▶ The task:
In the data below, the answer is the run of lines from the line containing "let s1 := s0.modLaunch" through the line containing "let m := maskOf fun", both included; print it exactly and nothing else.

▶ Given entries:
==================================================

-- ==== Sys2Proof/Machine/MemEvents.lean ====
section
/-! DEFINITION. What happens to a memory access after its issue: translation of loads (R166, R294), reads and writes at
homes (R262), atomics (R182 to R186), responses, settlement (R281), and the delivery of deferred faults (R345). -/

namespace Sys2Proof.Machine

/-! ### Where a response goes -/

/-- The Tw of a write whose sheaf has ended with its launch: the record of the launch comes after it (R317). -/
def State.lateTw (s : State) (u : Nat) (tw : Word) : State :=
  let later := fun (x : Record) => if x.writers.contains u then { x with tw := maxWord [x.tw, tw] } else x
  { s with rings := amap s.rings fun _ r => { r with held := r.held.map later } }

/-- A response for a sheaf: a frosted tile's port records it (R369); a stopped partition's waits (R422); one for a sheaf
that has ended is discarded (R149). -/
def State.gate (s : State) (u : Nat) (r : Response) (k : State → Sheaf → State) : State :=
  match s.sheaf? u with
  | none => match r with
    | .tw x => s.lateTw u x.tw
    | .atom x => s.lateTw u x.tw
    | .ctr x => s.lateTw u x.tw
    | _ => s
  | some sh =>
    if frostedCore s sh.core && !s.isLifted sh then s.post (.lateArrival sh.core r)
    else if (s.coreState sh.core).stopped.getLsbD sh.part && !s.isLifted sh then
      s.modCore sh.core fun c => { c with receive := c.receive ++ [r] }
    else k s sh

/-- Lanes of an operation are done; with the last of them the operation is. -/
def Sheaf.opDone (sh : Sheaf) (k : Nat) (m : Mask) : Sheaf :=
  match aget sh.ops k with
  | none => sh
  | some o =>
    let due := o.due &&& ~~~m
    if due = 0 then { sh with ops := adel sh.ops k } else { sh with ops := aset sh.ops k { o with due := due } }

def maskOfNats (l : List Nat) : Mask := l.foldl (fun m n => m ||| (1#32 <<< (n % 32))) 0

/-- LOAD_RESPONSE (R168): the lanes still there are written full, all registers at once. (DEDUCED, log 24.) -/
def execLoadResponse (r : LoadResp) (s : State) : Out :=
  .next (s.gate r.sheaf (.load r) fun s sh =>
    match aget sh.ops r.op with
    | none => s
    | some o =>
      let m := maskOfNats (r.data.map (·.1))
      let act := m &&& o.due &&& ~~~o.gone
      let val := fun l : Fin 32 => (aget r.data l.val).getD 0
      s.modSheaf r.sheaf fun sh =>
        let sh1 := match o.kind with
          | .load d w sgn _ => sh.writeLoad d (widthRegs w) act fun l => extendLoad w sgn (val l)
          | .sload d | .token d => match r.data with
            | e :: _ => sh.writeS d (e.2.setWidth 64)
            | [] => sh
          | .pad d w64 => sh.writeLoad d (if w64 then 2 else 1) act val
          | .pgdrop d _ => sh.writeLoad d 1 act val
          | _ => sh
        sh1.opDone r.op m)

/-- TW_RETURN (R170): the horizon of each issuing fibre rises. -/
def raiseH (sh : Sheaf) (m : Mask) (tw : Word) : Sheaf :=
  sh.modFibs m fun _ f => { f with horizon := maxWord [f.horizon, tw] }

def State.twBack (s : State) (u k : Nat) (lanes : Mask) (tw : Word) : State :=
  match s.sheaf? u with
  | none => s
  | some sh =>
    let o := aget sh.ops k
    let gone := (o.map (·.gone)).getD 0
    (s.modSheaf u fun sh => (raiseH sh (lanes &&& ~~~gone) tw).opDone k lanes).modBed sh.bed fun b =>
      { b with tw := maxWord [b.tw, tw] }

def execTwReturn (r : TwResp) (s : State) : Out :=
  .next (s.gate r.sheaf (.tw r) fun s _ => s.twBack r.sheaf r.op r.lanes r.tw)

/-- ATOMIC_RETURN (R183): the old value is written full, and the horizon rises. -/
def execAtomicReturn (r : AtomResp) (s : State) : Out :=
  .next (s.gate r.sheaf (.atom r) fun s sh =>
    match aget sh.ops r.op with
    | none => s
    | some o =>
      let m := maskOfNats (r.vals.map (·.1))
      let act := m &&& o.due &&& ~~~o.gone
      let val := fun l : Fin 32 => (aget r.vals l.val).getD 0
      let s1 := s.modSheaf r.sheaf fun sh => match o.kind with
        | .atomic (some d) w64 => if w64 then sh.writePair d act val else sh.writeRow d act fun l => loHalf (val l)
        | _ => sh
      s1.twBack r.sheaf r.op m r.tw)
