-- ==== Sys2Proof/Machine/Population.lean ====
section
/-! DEFINITION. Resampling (R213 to R219, R390 to R394): arrival, deciding with its checks, draw, counts and placement, the
landing of clones, and the release. -/

namespace Sys2Proof.Machine

/-! ### Arrival (R213, R214) -/

/-- Whether every mapped name is full at every lane of a mask (R214). -/
def Sheaf.rowsFull (sh : Sheaf) (m : Mask) : Bool := sh.rows.all fun e => m &&& ~~~e.2.full = 0

/-- A mapped name that some lane of a mask finds empty. -/
def Sheaf.notFull (sh : Sheaf) (m : Mask) : Option Nat := (sh.rows.find? fun e => m &&& ~~~e.2.full ≠ 0).map (·.1)

/-- RSMP (R213, R214, R353): fibres in handler trap; those whose guard is true arrive once each of their mapped lanes is
full, and wait; the others pass. (DEDUCED, log 47.) -/
def execRsmp (o : OpRsmp) (s : State) : Out :=
  .next (
    let i : LaneIns := ⟨o.g, [vop o.a 1 0, vop o.b 1 1], [], [], [o.d], none⟩
    s.issueStep i fun s sh fs act0 =>
      let act := act0 &&& ~~~sh.inHandler
      let all := fs ++ sameFault (act0 &&& sh.inHandler) 0x01 0 0x0C
      if act = 0 then s.laneFinish sh i all 0 id
      else if sh.opsFull then s.await 0x02 0 0
      else match sh.notFull act with
        | some n => s.await 0x01 0 (BitVec.ofNat 8 n)
        | none =>
          let (_, s1) := s.addOp ⟨sh.batchPc, .rsmp o.d, act, act, 0, lanesOf fun _ => 0, [], 0, none⟩
          let w := fun l => sh.readLane o.a.reg l
          let n := fun l => sh.readLane o.b.reg l
          let pass := sh.issuing &&& ~~~act &&& ~~~faultMask all
          let s2 := (s1.roomFor [o.d]).modSheaf s.cur fun x =>
            let x1 := ((x.killAll i.srcs pass).emptyRow o.d act sh.batchPc).freeSrcs i.srcs
            let x2 := x1.modFibs act fun l f => f.parkAt .waiting (.rsmp (w l) (n l) o.d (lastRegs i.srcs)) x.npc
            (x2.advance pass).unbatch act
          (s2.trapLanes sh all).pollRsmp sh.launch)

/-! ### The draw and the counts (R216) -/

/-- The draw d of the n-th RSMP. -/
def rsmpDraw (seed n : Word) : Nat :=
  let z0 := seed + (n + 1) * 0x9E3779B97F4A7C15#64
  let z1 := (z0 ^^^ (z0 >>> 30)) * 0xBF58476D1CE4E5B9#64
  let z2 := (z1 ^^^ (z1 >>> 27)) * 0x94D049BB133111EB#64
  let z3 := z2 ^^^ (z2 >>> 31)
  (z3 >>> 32).toNat

/-- g(C). -/
def rsmpG (n d w c : Nat) : Nat := (n * 2 ^ 32 * c + 2 ^ 32 * w - d * w - 1) / (2 ^ 32 * w)

/-- Counts of the participants in ascending rank; c is the sum of the weights before. -/
def rsmpCounts (n d w : Nat) : Nat → List RsmpRec → List (RsmpRec × Nat)
  | _, [] => []
  | c, r :: t => (r, rsmpG n d w (c + r.w.toNat) - rsmpG n d w c) :: rsmpCounts n d w (c + r.w.toNat) t

/-- Participants of a launch: the fibres at RSMP. -/
def State.participants (s : State) (la : Nat) : List RsmpRec :=
  (s.population la).filterMap fun e => match s.sheaf? e.1 with
    | some sh => match sh.lanes[e.2] with
      | .held f => match f.park with
        | .rsmp w n d _ => some ⟨e.1, e.2, f.rank, w, n, d⟩
        | _ => none
      | _ => none
    | none => none

/-- Insert in ascending rank. -/
def byRank (r : RsmpRec) : List RsmpRec → List RsmpRec
  | [] => [r]
  | q :: t => if r.rank.toNat ≤ q.rank.toNat then r :: q :: t else q :: byRank r t

def sortRank (l : List RsmpRec) : List RsmpRec := l.foldr byRank []

/-! ### Placement (R218) -/

/-- A free lane with its place: die, core, bed, sheaf index, lane; and where it is. -/
structure Free where
  die : Nat
  core : Nat
  bed : Nat
  index : Nat
  lane : Fin 32
  uid : Nat
  pcore : Nat
  bkey : Nat
  deriving DecidableEq, Repr

def Free.key (f : Free) : List Nat := [f.die, f.core, f.bed, f.index, f.lane.val]

/-- Lexicographic order. -/
def lexLe : List Nat → List Nat → Bool
  | a :: s, b :: t => if a < b then true else if b < a then false else lexLe s t
  | _, _ => true

def byPlace (f : Free) : List Free → List Free
  | [] => [f]
  | g :: t => if lexLe f.key g.key then f :: g :: t else g :: byPlace f t

/-- Whether a bed holds its sheafs for clones (R218): not once its last fibre has left (R149). -/
def State.holdsSheafs (s : State) (bk : Nat) : Bool := !((s.bed? bk).any fun b => b.status = .completing)

/-- The unheld lanes of the sheafs of a launch's beds, in the order of R218, with lanes that are to be culled counted as
free. -/
def State.freeLanes (s : State) (la : Nat) (part : Nat) (culled : List (Nat × Fin 32)) : List Free :=
  let all := s.sheafs.flatMap fun e =>
    if e.2.launch ≠ la || !s.holdsSheafs e.2.bed then [] else
      let p := s.placement part e.2.core
      let b := ((s.bed? e.2.bed).map (·.wid.toNat)).getD 0
      (allLanes.filter fun l => !e.2.lanes[l].isHeld || culled.contains (e.1, l)).map fun l =>
        (⟨p.1, p.2, b, e.2.index, l, e.1, e.2.core, e.2.bed⟩ : Free)
  all.foldr byPlace []

/-- The first free lane for a clone of a parent: at the first level that has one. -/
def pickFree (uid core bkey : Nat) (fs : List Free) : Option Free :=
  (fs.find? fun f => f.uid = uid).orElse fun _ =>
  (fs.find? fun f => f.bkey = bkey).orElse fun _ =>
  (fs.find? fun f => f.pcore = core).orElse fun _ =>
  (fs.find? fun f => clusterOf f.pcore = clusterOf core).orElse fun _ =>
  (fs.find? fun f => dieOf f.pcore = dieOf core).orElse fun _ => fs.head?

/-- What deciding comes to: the next rank, free lanes left, survivors and clones. -/
structure Decided where
  next : Nat
  free : List Free
  keep : List RsmpKeep
  clones : List CloneMsg
  deriving DecidableEq, Repr

/-- The lineage word of R17 and R217. -/
def lineageOf (n : Word) (rank : Nat) : Word := ((n + 1).setWidth 24 : BitVec 24) ++ (BitVec.ofNat 40 rank : BitVec 40)

/-- The clones of one survivor, ordinals k to k + c − 1. -/
def State.placeClones (s : State) (la : Nat) (n : Word) (r : RsmpRec) : Nat → Nat → Decided → Decided
  | _, 0, d => d
  | k, c + 1, d =>
    match s.sheaf? r.sheaf with
    | none => d
    | some sh =>
      match pickFree r.sheaf sh.core sh.bed d.free with
      | none => d
      | some f =>
        let m : CloneMsg := ⟨la, r.sheaf, r.lane.val, f.uid, f.lane.val, BitVec.ofNat 64 d.next, r.rank, lineageOf n d.next,
          BitVec.ofNat 32 k, r.d.toNat⟩
        s.placeClones la n r (k + 1) c { d with next := d.next + 1, free := d.free.filter (· ≠ f), clones := d.clones ++ [m] }

/-- Survivors with their new ranks, and their clones, parents in ascending rank (R217, R218). -/
def State.decide_ (s : State) (la : Nat) (n : Word) : List (RsmpRec × Nat) → Decided → Decided
  | [], d => d
  | (_, 0) :: t, d => s.decide_ la n t d
  | (r, c + 1) :: t, d =>
    let k : RsmpKeep := ⟨r.sheaf, r.lane, BitVec.ofNat 64 d.next, r.rank, lineageOf n d.next, 0, r.d⟩
    s.decide_ la n t (s.placeClones la n r 1 c { d with next := d.next + 1, keep := d.keep ++ [k] })

/-! ### RSMP_DECIDING (R215, R390, R393) -/

/-- Every bed of a launch is resident and thawed, and none is queued (R214, R390). -/
def State.allResident (s : State) (la : Nat) : Bool :=
  (s.beds.all fun e => e.2.launch ≠ la || (e.2.status ≠ .lifted && e.2.status ≠ .lifting && !frostedCore s e.2.core)) &&
  !(s.spawns.any fun r => r.launch = la) &&
  !(s.events.any fun e => match e with
    | .spawnRequest m => ((s.sheaf? m.sheaf).map (·.launch)).getD 0 = la
    | _ => false)

/-- Clusters × 4 cores with 48 units each (R254). -/
def State.coresOf (s : State) (part : Nat) : Nat := 4 * ((s.part? part).map fun p => p.clusters.length).getD 0

/-- Beds of a record that are not placed yet, and their sheafs. -/
def SpawnRec.left (h : Header) (r : SpawnRec) : Nat × Nat :=
  let beds := h.bedsOf r.count
  let n := beds - r.next - r.ahead.length
  let whole := (2 ^ h.wb + 31) / 32
  let last := (r.count - (beds - 1) * 2 ^ h.wb + 31) / 32
  (n, if n ≠ 0 && !r.ahead.contains (beds - 1) then (n - 1) * whole + last else n * whole)

/-- Whether a launch's beds, the queued ones among them, can never all be resident at once: their units or sheafs outnumber those of its
partition (R391). (DEDUCED, log 81.) -/
def State.tooLarge (s : State) (la : Nat) (part : Nat) : Bool :=
  match s.launch? la with
  | none => false
  | some l =>
    let left := (s.spawns.filter fun r => r.launch = la).map (SpawnRec.left l.hdr)
    let mine := s.beds.filter fun e => e.2.launch = la
    decide (48 * s.coresOf part < (mine.map (·.2.units)).sum + unitsFor l.hdr * (left.map (·.1)).sum) ||
      decide (512 * s.coresOf part < (mine.map (·.2.sheafs.length)).sum + (left.map (·.2)).sum)

/-- The check of R215 that fails first, as INFO[1:0]. -/
def State.rsmpCheck (s : State) (l : Launch) (la : Nat) (ps : List RsmpRec) : Option Nat :=
  match ps with
  | [] => none
  | p :: _ =>
    let n := p.n.toNat
    let w : Nat := (ps.map fun r => r.w.toNat).sum
    if ps.any fun r => r.n ≠ p.n then some 3
    else if w = 0 then some 1
    else if ps.length + (s.freeLanes la l.part []).length < n || (l.hdr.popcap ≠ 0 && l.hdr.popcap < n) then some 2
    else none

/-- POPULATION for every participant (R215): each is withdrawn at its RSMP, and the fibres of one sheaf at one PC take one
frame. -/
def State.popTrap (s : State) (ps : List RsmpRec) (code : Nat) : State :=
  (ps.map (·.sheaf)).eraseDups.foldl (fun s u =>
    match s.sheaf? u with
    | none => s
    | some sh =>
      let mine := ps.filter fun r => r.sheaf = u
      let at_ := fun (r : RsmpRec) => sh.fib r.lane 0 (·.parkPc)
      ((mine.map at_).eraseDups).foldl (fun s pc =>
        let ls := mine.filter fun r => at_ r = pc
        let s1 := ls.foldl (fun s r => s.deliverLane u r.lane) s
        s1.takeTrap u (ls.map fun r => ⟨r.lane, 0x0A, 0, BitVec.ofNat 32 code, false⟩) pc (fun _ => pc) none) s) s

/-- The checks have passed: the last-read marks of the arrived fibres take effect (R22). (DEDUCED, log 47.) -/
def Sheaf.killArrived (sh : Sheaf) : Sheaf :=
  allLanes.foldl (fun sh l => match sh.lanes[l] with
    | .held f => match f.park with
      | .rsmp _ _ _ last => last.foldl (fun sh r => (sh.killRow r (1#32 <<< l.val)).freeCheck r) sh
      | _ => sh
    | _ => sh) sh

/-- RSMP_DECIDING. (DEDUCED, log 47.) -/
def execRsmpDeciding (la : Nat) (s : State) : Out :=
  .next (
    match s.launch? la with
    | none => s
    | some l =>
      let ps := sortRank (s.participants la)
      if l.rsmp.isSome || ps = [] || ps.length ≠ (s.population la).length then s
      else if !s.allResident la then
        let s1 := if s.tooLarge la l.part && !s.reports.contains (.rsmpTooLarge l.number) then s.report (.rsmpTooLarge l.number)
          else s
        (s1.again (.rsmpDeciding la)).pollPlace l.part
      else if 16 ≤ (s.launches.filter fun e => e.2.rsmp.isSome).length then s.again (.rsmpDeciding la)
      else match s.rsmpCheck l la ps with
        | some code => s.popTrap ps code
        | none =>
          let n := ((ps.head?).map fun r => r.n.toNat).getD 0
          let w : Nat := (ps.map fun r => r.w.toNat).sum
          let cs := rsmpCounts n (rsmpDraw l.hdr.seed l.rsmpCount) w 0 ps
          let gone := (cs.filter fun e => e.2 = 0).map fun e => (e.1.sheaf, e.1.lane)
          let d := s.decide_ la l.rsmpCount cs ⟨0, s.freeLanes la l.part gone, [], []⟩
          let s0 := (ps.map (·.sheaf)).eraseDups.foldl (fun s u => s.modSheaf u Sheaf.killArrived) s
          let s1 := s0.modLaunch la fun x => { x with rsmp := some ⟨d.keep, d.clones.length, []⟩ }
          -- every cull takes effect first
          let s2 := (gone.map (·.1)).eraseDups.foldl (fun s u =>
            let m := maskOf fun l => gone.contains (u, l)
            let s' := s.modSheaf u fun sh => (akeys sh.ops fun _ o => match o.kind with
              | .rsmp _ => true
              | _ => false).foldl (fun sh k => sh.opDone k m) sh
            s'.leave u m .culled) s1
          let s3 := d.clones.foldl (fun s m => s.post (.cloneLanding m)) s2
          if d.clones = [] then s3.post (.rsmpRelease la) else s3)

/-! ### CLONE_LANDING (R394) -/

/-- A parent's row as its clone's lane takes it. -/
def Row.landIn (r : Row) (p : Row) (pl l : Fin 32) : Row :=
  { r with vals := r.vals.set l p.vals[pl]
           live := if hasLane p.live pl then r.live ||| (1#32 <<< l.val) else r.live &&& ~~~(1#32 <<< l.val)
           full := r.full ||| (1#32 <<< l.val) }

/-- A row whose name the parent's sheaf does not map. -/
def Row.landEmpty (r : Row) (l : Fin 32) : Row :=
  { r with vals := r.vals.set l 0, live := r.live &&& ~~~(1#32 <<< l.val), full := r.full ||| (1#32 <<< l.val) }

/-- The image written at its lane. -/
def Sheaf.land (sh p : Sheaf) (m : CloneMsg) : Sheaf :=
  let pl := laneOf m.parentLane
  let l := laneOf m.destLane
  match p.lanes[pl] with
  | .held f =>
    let sh1 := p.rows.foldr (fun e (x : Sheaf) =>
      { x with rows := aset x.rows e.1 (((aget x.rows e.1).getD Row.fresh).landIn e.2 pl l) }) sh
    let sh2 : Sheaf := { sh1 with rows := amap sh1.rows fun n r => if (aget p.rows n).isSome then r else r.landEmpty l }
    let clone : Fibre := { f with
      rank := m.rank
      parent := m.parentRank
      lineage := m.lineage
      park := .rsmp 0 0 (BitVec.ofNat 8 m.d) []
      written := []
      seen := [] }
    ({ sh2 with lanes := sh2.lanes.set l (.held clone) } : Sheaf).writeRow (BitVec.ofNat 8 m.d) (1#32 <<< l.val) fun _ => m.ordinal
  | _ => sh

/-- CLONE_LANDING (R394, R395, R374): an image bound to or from a frosted tile waits; with the last one the release
follows. -/
def execCloneLanding (m : CloneMsg) (s : State) : Out :=
  .next (
    match s.sheaf? m.parentSheaf, s.sheaf? m.destSheaf with
    | some p, some sh =>
      if frostedCore s p.core || frostedCore s sh.core then s.again (.cloneLanding m) else
      let s1 := (s.roomIn m.destSheaf (p.rows.map fun e => BitVec.ofNat 8 e.1)).modSheaf m.destSheaf fun sh => sh.land p m
      let s2 := s1.modLaunch m.launch fun l => { l with rsmp := l.rsmp.map fun r =>
        { r with due := r.due - 1, landed := r.landed ++ [(m.destSheaf, laneOf m.destLane)] } }
      match (s2.launch? m.launch).bind Launch.rsmp with
      | some r => if r.due = 0 then s2.post (.rsmpRelease m.launch) else s2
      | none => s2
    | _, _ => s)

/-! ### RSMP_RELEASE (R219) -/

/-- A survivor: its new rank, parent and lineage, v[D] := 0, and it is ready. -/
def Sheaf.keepOn (sh : Sheaf) (k : RsmpKeep) : Sheaf :=
  let one : Mask := 1#32 <<< k.lane.val
  let sh1 := (akeys sh.ops fun _ o => decide (o.kind = .rsmp k.d)).foldl (fun sh n => sh.opDone n one) sh
  (sh1.writeRow k.d one fun _ => k.value).modFibs one fun _ f =>
    { f.wake with rank := k.rank, parent := k.parent, lineage := k.lineage }

/-- RSMP_RELEASE: every participant completes at once, every clone is ready, and the launch's count rises. -/
def execRsmpRelease (la : Nat) (s : State) : Out :=
  .next (
    match s.launch? la with
    | none => s
    | some l => match l.rsmp with
      | none => s
      | some r =>
        if r.due ≠ 0 then s
        else if (s.population la).any fun e => ((s.sheaf? e.1).map fun sh => frostedCore s sh.core ||
            (s.coreState sh.core).stopped.getLsbD sh.part).getD false then
          s.again (.rsmpRelease la)
        else
          let s1 := r.keep.foldl (fun s k => s.modSheaf k.sheaf fun sh => sh.keepOn k) s
          let s2 := r.landed.foldl (fun s e => s.modSheaf e.1 fun sh => sh.modFibs (1#32 <<< e.2.val) fun _ f => f.wake) s1
          let s3 := s2.modLaunch la fun x => { x with rsmp := none, rsmpCount := x.rsmpCount + 1 }
          (s.beds.filter fun e => e.2.launch = la).foldl (fun s e => s.pollBed e.1) s3)

end Sys2Proof.Machine
end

==================================================

▶ Expected answer:
          let s1 := s0.modLaunch la fun x => { x with rsmp := some ⟨d.keep, d.clones.length, []⟩ }
          -- every cull takes effect first
          let s2 := (gone.map (·.1)).eraseDups.foldl (fun s u =>
            let m := maskOf fun l => gone.contains (u, l)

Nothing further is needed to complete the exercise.